[Work instructions] Up to and including the line that contains "theorem rdstReadsMap : Obligations.RdstReadsMap", write out each line of the material from its first line, exactly.

───── The input ─────

/-- A register that needs no rate is read in any state (R261). -/
theorem exec_rdst_of_stored {s : State} {r : Selector} {n : RegName} (hn : regOfSel r = some n) (hk : needsRate n = false) :
    exec (.rdst r) s = .next (respond (regValue design s.regs n) 0#64 s) :=
  exec_rdst_of_reg hn fun h => absurd (hk.symm.trans h) Bool.false_ne_true

end Sys2Proof.Machine

namespace Sys2Proof

open Machine

/-- Settles O39: each row of the statement pairs the number of a register of the map with that register's value. -/
theorem rdstReadsMap : Obligations.RdstReadsMap := by
  unfold Obligations.RdstReadsMap
  intro s r ans
  refine ⟨?_, exec_rdst_of_stored (n := .rate) rfl rfl, exec_rdst_of_stored (n := .status) rfl rfl, ?_, fun hrate => ?_⟩
  · have hmap : ∀ nv ∈ storedRegs.map fun x => (x.1, regValue design r x.2), exec (.rdst (BitVec.ofNat 8 nv.1)) s = ans nv.2 := by
      refine List.forall_mem_map.mpr fun x hx => ?_
      obtain ⟨hn, hk⟩ := regOfSel_storedRegs x hx
      exact exec_rdst_of_stored hn hk
    exact hmap
  · have hchan (c : Chan) : ∀ nv ∈ chanRegs.map fun x => (x.1, chanRegValue (getChan r c) x.2),
        exec (.rdst (BitVec.ofNat 8 (chanBase c + nv.1))) s = ans nv.2 :=
      List.forall_mem_map.mpr fun x hx => exec_rdst_of_stored (regOfSel_chanRegs c x hx) rfl
    exact List.forall_mem_cons.mpr ⟨hchan .zero, List.forall_mem_singleton.mpr (hchan .one)⟩
  · have hcoef : ∀ nv ∈ coefRegs.map fun x => (x.1, regValue design r x.2), exec (.rdst (BitVec.ofNat 8 nv.1)) s = ans nv.2 :=
      List.forall_mem_map.mpr fun x hx => exec_rdst_of_reg (regOfSel_coefRegs x hx) fun _ => hrate
    exact hcoef

end Sys2Proof
end

section
/-! The faults (60_exceptions.md): what a refused command changes (R290), which flag each command needs (R293), and the non-finite
samples and taps (R110, R294). -/

namespace Sys2Proof.Machine

/-! ## Codes and flags -/

/-- The codes of R285 with the masks of their flags (R37). -/
theorem faultSt_flagMask_mem (e : FaultCode) :
    (faultSt e, flagMask (faultFlag e)) ∈
      [(1#8, 0x0100#16), (2#8, 0x0200#16), (3#8, 0x0400#16), (4#8, 0x0800#16), (5#8, 0x1000#16)] := by
  cases e <;> decide

/-! ## Illegal selectors (R286) -/

/-- A selector outside its range names nothing, so `exec` of its command answers `E_ILLEGAL` (R286, entry 17). -/
theorem exec_of_not_wellFormed {i : Instr} (s : State) (h : i.wellFormed = false) : exec i s = .next (raise .illegal s) := by
  cases i with
  | init | setrate | block | mod | frame | ostep | onext | snap | restore => exact absurd h (by simp [Instr.wellFormed])
  | wrpar p v =>
    have hp : paramOfSel p = none := by simpa using (paramOfSel_isSome p).trans h
    simp [exec, execWrpar, hp]
  | rdpar p =>
    have hp : paramOfSel p = none := by simpa using (paramOfSel_isSome p).trans h
    simp [exec, execRdpar, hp]
  | chproc c f w =>
    have hc : chanOfSel c = none := by simpa using (chanOfSel_isSome c).trans h
    simp [exec, execChproc, chprocWith, hc]
  | rdst r =>
    have hr : regOfSel r = none := by simpa using (regOfSel_isSome r).trans h
    simp [exec, execRdst, rdstWith, hr]
  | rddl c k =>
    have hc : chanOfSel c = none := by simpa using (chanOfSel_isSome c).trans h
    simp [exec, execRddl, hc]

/-- Selectors 0 and 1 name a channel (R89). -/
theorem exists_chanOfSel {c : Selector} (h : c.toNat ≤ 1) : ∃ ch, chanOfSel c = some ch :=
  Option.isSome_iff_exists.mp ((chanOfSel_isSome c).trans (decide_eq_true h))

─────

[Response below]
/-- A register that needs no rate is read in any state (R261). -/
theorem exec_rdst_of_stored {s : State} {r : Selector} {n : RegName} (hn : regOfSel r = some n) (hk : needsRate n = false) :
    exec (.rdst r) s = .next (respond (regValue design s.regs n) 0#64 s) :=
  exec_rdst_of_reg hn fun h => absurd (hk.symm.trans h) Bool.false_ne_true

end Sys2Proof.Machine

namespace Sys2Proof

open Machine

/-- Settles O39: each row of the statement pairs the number of a register of the map with that register's value. -/
theorem rdstReadsMap : Obligations.RdstReadsMap := by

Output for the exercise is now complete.